Der Markt für preiswerte Smartwatches hat sich verändert

Noch vor kurzem bedeutete eine Smartwatch unter 100 US-Dollar eingeschränkte Sensoren, kurze Akkulaufzeit und ein Display, das bereits beim Auspacken veraltet wirkte. Das ist heute nicht mehr der Fall. In den letzten beiden Jahren sind zahlreiche bezahlbare Wearables auf den Markt gekommen, die wirklich nützliche Funktionen zu Preisen bieten, mit denen man früher kaum mehr als einfache Fitnessbänder bekam.

Dieser Wandel beruht auf ausgereifteren Lieferketten und effizienteren System-on-Chip-Designs. Komponenten, die einst Premium-Status hatten – etwa AMOLED-Displays, GPS-Module und optische Herzfrequenzsensoren – sind mittlerweile standardisiert. Eine preisgünstige Smartwatch aus dem Jahr 2025 von einem kompetenten Hersteller bietet 80 bis 90 Prozent der Funktionalität eines Flaggschiff-Geräts zu einem Bruchteil der Kosten. Die Herausforderung besteht heute nicht mehr darin, eine leistungsfähige preisgünstige Smartwatch zu finden. Vielmehr geht es darum, zu erkennen, welche Funktionen tatsächlich relevant sind und welche lediglich Marketing-Blabla darstellen.

Herzfrequenzüberwachung, die wirklich funktioniert

Optische Herzfrequenzmessung ist bei nahezu jeder Smartwatch über 30 US-Dollar Standard. Doch Standard bedeutet nicht gleichwertig. Die Qualität des Sensors, die Position der LEDs und der Algorithmus zur Verarbeitung des Rohsignals variieren stark zwischen Marken und Modellen.
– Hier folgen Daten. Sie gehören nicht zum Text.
/-- A command that was begun earlier ends. -/
def completeKey (s : Dev) (key : Nat) (r : Ret) : Dev :=
  match storeAt s key with
  | none => s
  | some e =>
    match specOf (entryOp e.entry) with
    | some sp => endCmd s sp (laterCtx e) r
    | none => s

/-- The first code of a list of checks, in order: each gives a code where its condition holds. DEDUCED: log entry 32. -/
def firstCode : List (Bool × Nat) → Nat
  | [] => 0
  | (b, c) :: t => if b then c else firstCode t

/-- Go on where no check fails. DEDUCED: log entry 31. -/
def afterChecks (s : Dev) (l : List (Bool × Nat)) (k : Dev × CmdRes) : Dev × CmdRes :=
  if firstCode l ≠ 0 then (s, .reject (firstCode l)) else k

/-- The result that a recorded completion entry carries. -/
def retOf (b : List Byte) : Ret :=
  let f := fun (o n : Nat) => ofLe ((b.drop o).take n)
  { status := f 8 2, r0 := f 12 4, r1 := f 16 8, r2 := f 24 4, r3 := f 28 2, flags := f 30 1, data := [] }

/-- What a replayed COLL_RUN or MCAST_SEND does (note n of R501): nothing goes to the fabric, and it completes with its recorded outcome, now where the
feed has brought it, else when it does. -/
def fromRecord (s : Dev) (x : Ctx) (k : Dev × CmdRes) : Dev × CmdRes :=
  if !x.replay then k
  else match (jnlOf s x.inst).expect.find? (fun y => y.kind == 7 && y.ring == x.ring
      && leBytes 8 (eb x.e 8 8) ++ leBytes 2 (entryOp x.e) == y.bytes.take 8 ++ (y.bytes.drop 10).take 2) with
    | some y => (s, .done (retOf y.bytes))
    | none => (s, .later)

/-- Step 6 for a named instance (R293, R396). DEDUCED: log entry 32. -/
def namedState (s : Dev) (i : Nat) : List (Bool × Nat) := [(insState s i == 0 || insState s i == 4, eState)]

end Sys2Proof.Machine
end

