-- ==== Sys2Proof/Machine/Transc.lean ====
section
/-!
DEFINITION. The exact transcendental functions of R99 and R100, evaluated in fixed point to 640 fractional bits and
rounded once to FP32.
DEDUCED: the spec gives the exact function rounded once; a cut-off of 2^-600 decides every FP32 rounding unless an exact
value lies closer than that to a rounding boundary, which no FP32 operand is known to do (notes/assumptions/6.md).
-/
namespace Sys2Proof.Machine

/-- Fractional bits of the fixed-point evaluation. -/
def fxP : Nat := 640

/-- One in fixed point. -/
def fxOne : Nat := 2 ^ fxP

/-- Alternating arctangent series of 1 / k with p fractional bits. -/
def atanInvAux (k2 : Nat) : Nat → Nat → Nat → Int
  | 0, _, _ => 0
  | fuel + 1, i, t => (t / (2 * i + 1) : Nat) - atanInvAux k2 fuel (i + 1) (t / k2)

/-- pi with p fractional bits by Machin's formula, with guard bits. -/
def piBits (p : Nat) : Nat :=
  let g := p + 40
  let a : Int := atanInvAux 25 (g / 4 + 8) 0 (2 ^ g / 5)
  let b : Int := atanInvAux 57121 (g / 15 + 8) 0 (2 ^ g / 239)
  (16 * a - 4 * b).toNat / 2 ^ 40

/-- Series of the inverse hyperbolic tangent: sum of z^(2i+1) / (2i+1). -/
def atanhAux (z2 : Nat) : Nat → Nat → Nat → Nat
  | 0, _, _ => 0
  | fuel + 1, i, t => t / (2 * i + 1) + atanhAux z2 fuel (i + 1) (t * z2 / fxOne)

/-- ln m in fixed point, m = n / d with 1 <= m < 2. DEDUCED: log entry 6. -/
def fxLn (n d : Nat) : Nat :=
  let z := (n - d) * fxOne / (n + d)
  2 * atanhAux (z * z / fxOne) 240 0 z

/-- ln 2. -/
def fxLn2 : Nat := fxLn 2 1

/-- Exponential series of r, 0 <= r < 1 in fixed point. -/
def expAux (r : Nat) : Nat → Nat → Nat → Nat
  | 0, _, _ => 0
  | fuel + 1, i, t => t + expAux r fuel (i + 1) (t * r / fxOne / (i + 1))

/-- e^r in fixed point. DEDUCED: log entry 6. -/
def fxExp (r : Nat) : Nat := expAux r 200 0 fxOne

/-- e^-r in fixed point for 0 <= r < 1 (the reciprocal of e^r). -/
def fxExpNeg (r : Nat) : Nat := fxOne * fxOne / fxExp r

/-- Alternating series shared by sine and cosine: t - t r2/((i+1)(i+2)) + ... -/
def trigAux (r2 : Nat) : Nat → Nat → Nat → Int
  | 0, _, _ => 0
  | fuel + 1, i, t => (t : Int) - trigAux r2 fuel (i + 2) (t * r2 / fxOne / ((i + 1) * (i + 2)))

/-- sin r in fixed point. DEDUCED: log entry 6. -/
def fxSin (r : Nat) : Nat := (trigAux (r * r / fxOne) 120 1 r).toNat

/-- cos r in fixed point. DEDUCED: log entry 6. -/
def fxCos (r : Nat) : Nat := (trigAux (r * r / fxOne) 120 0 fxOne).toNat

/-- A magnitude m * 2^e in fixed point with p fractional bits (bits below are dropped). -/
def toFx (p m : Nat) (e : Int) : Nat :=
  let u := e + p
  if u ≥ 0 then m * 2 ^ u.toNat else m / 2 ^ (-u).toNat

/-- Round a positive fixed-point value that is a cut-off of an irrational one. DEDUCED: log entry 6. -/
def roundFx (s : Bool) (v : Nat) : Nat × Flags :=
  if v = 0 then roundF fmtF32 .rne false s 1 (2 ^ 700) true
  else roundF fmtF32 .rne false s v fxOne true

/-- Quadrant and reduced argument of a magnitude m * 2^e in radians (exact reduction). -/
def trigReduce (m : Nat) (e : Int) : Nat × Nat :=
  let p := 840
  let halfPi := piBits p / 2
  let x := toFx p m e
  (x / halfPi % 4, x % halfPi / 2 ^ (p - fxP))

/-- SINF (R100). DEDUCED: log entry 6. -/
def sinF (a : FV) : Nat × Flags :=
  match a with
  | .nan => (fmtF32.canon, 0)
  | .inf _ => (fmtF32.canon, flNV)
  | .fin s m e =>
    if m = 0 then (zeroEnc fmtF32 s, 0)
    else
      let (q, r) := trigReduce m e
      let v := if q % 2 = 0 then fxSin r else fxCos r
      roundFx (s != decide (q ≥ 2)) v

/-- COSF (R100). DEDUCED: log entry 6. -/
def cosF (a : FV) : Nat × Flags :=
  match a with
  | .nan => (fmtF32.canon, 0)
  | .inf _ => (fmtF32.canon, flNV)
  | .fin _ m e =>
    if m = 0 then (0x3F800000, 0)
    else
      let (q, r) := trigReduce m e
      let v := if q % 2 = 0 then fxCos r else fxSin r
      roundFx (decide (q = 1 ∨ q = 2)) v

/-- EXP2F (R100). DEDUCED: log entry 6. -/
def exp2F (a : FV) : Nat × Flags :=
  match a with
  | .nan => (fmtF32.canon, 0)
  | .inf s => if s then (0, 0) else (infEnc fmtF32 false, 0)
  | .fin s m e =>
    if m = 0 then (0x3F800000, 0)
    else
      let (n, d) := dyRatio ⟨m, e⟩
      if n ≥ 400 * d then
        (if s then roundF fmtF32 .rne false false 1 (2 ^ 400) true else roundF fmtF32 .rne false false (2 ^ 400) 1 false)
      else
        let fl := n / d
        let exact := n % d == 0
        if exact then
          (if s then roundF fmtF32 .rne false false 1 (2 ^ fl) false
           else roundF fmtF32 .rne false false (2 ^ fl) 1 false)
        else
          let fr := (n % d) * fxOne / d
          if s then
            -- 2^-(fl + fr) = 2^-(fl + 1) * 2^(1 - fr)
            roundF fmtF32 .rne false false (fxExp ((fxOne - fr) * fxLn2 / fxOne)) (fxOne * 2 ^ (fl + 1)) true
          else roundF fmtF32 .rne false false (fxExp (fr * fxLn2 / fxOne) * 2 ^ fl) fxOne true

/-- LOG2F (R100). DEDUCED: log entry 6. -/
def log2F (a : FV) : Nat × Flags :=
  match a with
  | .nan => (fmtF32.canon, 0)
  | .inf s => if s then (fmtF32.canon, flNV) else (infEnc fmtF32 false, 0)
  | .fin s m e =>
    if m = 0 then (infEnc fmtF32 true, flDZ)
    else if s then (fmtF32.canon, flNV)
    else
      let lg := Nat.log2 m
      let k : Int := e + lg
      if m = 2 ^ lg then
        (if k = 0 then (0, 0) else roundF fmtF32 .rne false (k < 0) k.natAbs 1 false)
      else
        let frac := fxLn m (2 ^ lg) * fxOne / fxLn2
        let v : Int := k * (fxOne : Nat) + (frac : Nat)
        roundFx (v < 0) v.natAbs

/-- TANHF (R100). DEDUCED: log entry 6. -/
def tanhF (a : FV) : Nat × Flags :=
  match a with
  | .nan => (fmtF32.canon, 0)
  | .inf s => (if s then 0xBF800000 else 0x3F800000, 0)
  | .fin s m e =>
    if m = 0 then (zeroEnc fmtF32 s, 0)
    else
      let (n, d) := dyRatio ⟨m, e⟩
      if n ≥ 200 * d then roundF fmtF32 .rne false s (2 ^ 600 - 1) (2 ^ 600) true
      else
        let y := toFx fxP (2 * m) e
        let k := y / fxLn2
        let en := fxExpNeg (y % fxLn2) / 2 ^ k
        roundFx s ((fxOne - en) * fxOne / (fxOne + en))

end Sys2Proof.Machine
end

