/-- Steps 1 and 2 for SREAD. -/
def sreadCk (w : Word64) (regs : Nat) : Ck :=
  ckAll [selCk w, modCk w 0x100001F, rsvIf (wMod w 0 5 > 13), noA w, noB w, dCk w 1 regs (iDsel w)]

/-- The effect of SREAD. -/
def sreadGroup (v : VCtx) (w _second : Word64) (g : Group) (part : LaneMask) : GRes :=
  checked (sreadCk w v.regs)
    (writeDst g (iDsel w) (wDst w) 1 ((lanesOf part).map (fun l => (l, sregVal v g l (wMod w 0 5)))))

/-! ### Session slot (R119, R120) -/

/-- Steps 1 and 2 for SSLOT: source B is a U register or an immediate. -/
def sslotCk (w second : Word64) : Ck :=
  ckAll [selCk w, modCk w 0, noA w, noD w, argIf (wBsel w == 0), bCk w second 1 256]

/-- The effect of SSLOT: a value of BATCH or above is E_ARG; in a plain LAUNCH only 0 is legal (R120, BATCH reads 1). -/
def sslotGroup (v : VCtx) (w second : Word64) (g : Group) (_part : LaneMask) : GRes :=
  let n := srcB g w second 0 1
  if ckCode (sslotCk w second) ≠ 0 then .fail (ckCode (sslotCk w second))
  else if n ≥ (if v.plain then 1 else v.batch) then .fail eArg
  else .ok { g with slot := n }

/-- Steps 1 and 2 for SPGN. -/
def spgnCk (w : Word64) (regs : Nat) : Ck :=
  ckAll [selCk w, modCk w 0, noA w, noB w, gCk (wDst w) 1 regs]

/-- The effect of SPGN; E_STATE in a plain LAUNCH (R120, R121 step 4). -/
def spgnGroup (v : VCtx) (w _second : Word64) (g : Group) (part : LaneMask) : GRes :=
  if ckCode (spgnCk w v.regs) ≠ 0 then .fail (ckCode (spgnCk w v.regs))
  else if v.plain then .fail eState
  else .ok (writeLanes g (wDst w) 1 ((lanesOf part).map (fun l => (l, v.kvCount))))

/-- The effect of NOP (R112): none, once its word passes steps 1 and 2. -/
def nopGroup (_v : VCtx) (w _second : Word64) (g : Group) (_part : LaneMask) : GRes :=
  checked (ckAll [selCk w, modCk w 0, noA w, noB w, noD w]) g

end Sys2Proof.Machine
end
Worauf sollte ein preisbewusster Käufer achten? Konsistenz zählt mehr als absolute Genauigkeit. Eine Uhr, die 2–3 BPM höher misst als ein Brustgurt, ist kein Ausschlusskriterium, solange sie dies konsistent tut. Die Trenddaten – also, wie sich die Herzfrequenz im Zeitverlauf verändert – bleiben nützlich, auch wenn die absoluten Werte nicht perfekt kalibriert sind. Eine Studie aus dem Jahr 2025 zur Validierung von PPG-basierten Herzfrequenzsensoren ergab, dass zwar die Genauigkeit je nach Gerät und Aktivität variiert, die meisten modernen Sensoren jedoch zuverlässige Daten für die alltägliche Mustererkennung liefern.

Suchen Sie nach Uhren, die eine kontinuierliche Überwachung anbieten statt manueller Messungen auf Abruf. Bei manuellen Messungen auf Abruf muss der Nutzer jede Messung selbst starten, was zu einer Stichprobenverzerrung führt – Menschen messen meist dann, wenn sie neugierig oder besorgt sind, nicht in zufälligen Zeitabständen. Die kontinuierliche Überwachung hingegen erfasst Daten passiv rund um die Uhr und liefert so ein vollständiges Bild der Herzfrequenzmuster.

GPS: Integriert vs. Verbunden

Dies ist eine der folgenreichsten Entscheidungen beim Kauf einer preisgünstigen Smartwatch. Ein integrierter GPS-Chip ermöglicht es der Uhr, Standort und zurückgelegte Distanz unabhängig vom Smartphone zu erfassen. Bei verbundenem GPS wird hingegen der GPS-Chip des Smartphones genutzt, und die Standortdaten werden per Bluetooth an die Uhr übertragen.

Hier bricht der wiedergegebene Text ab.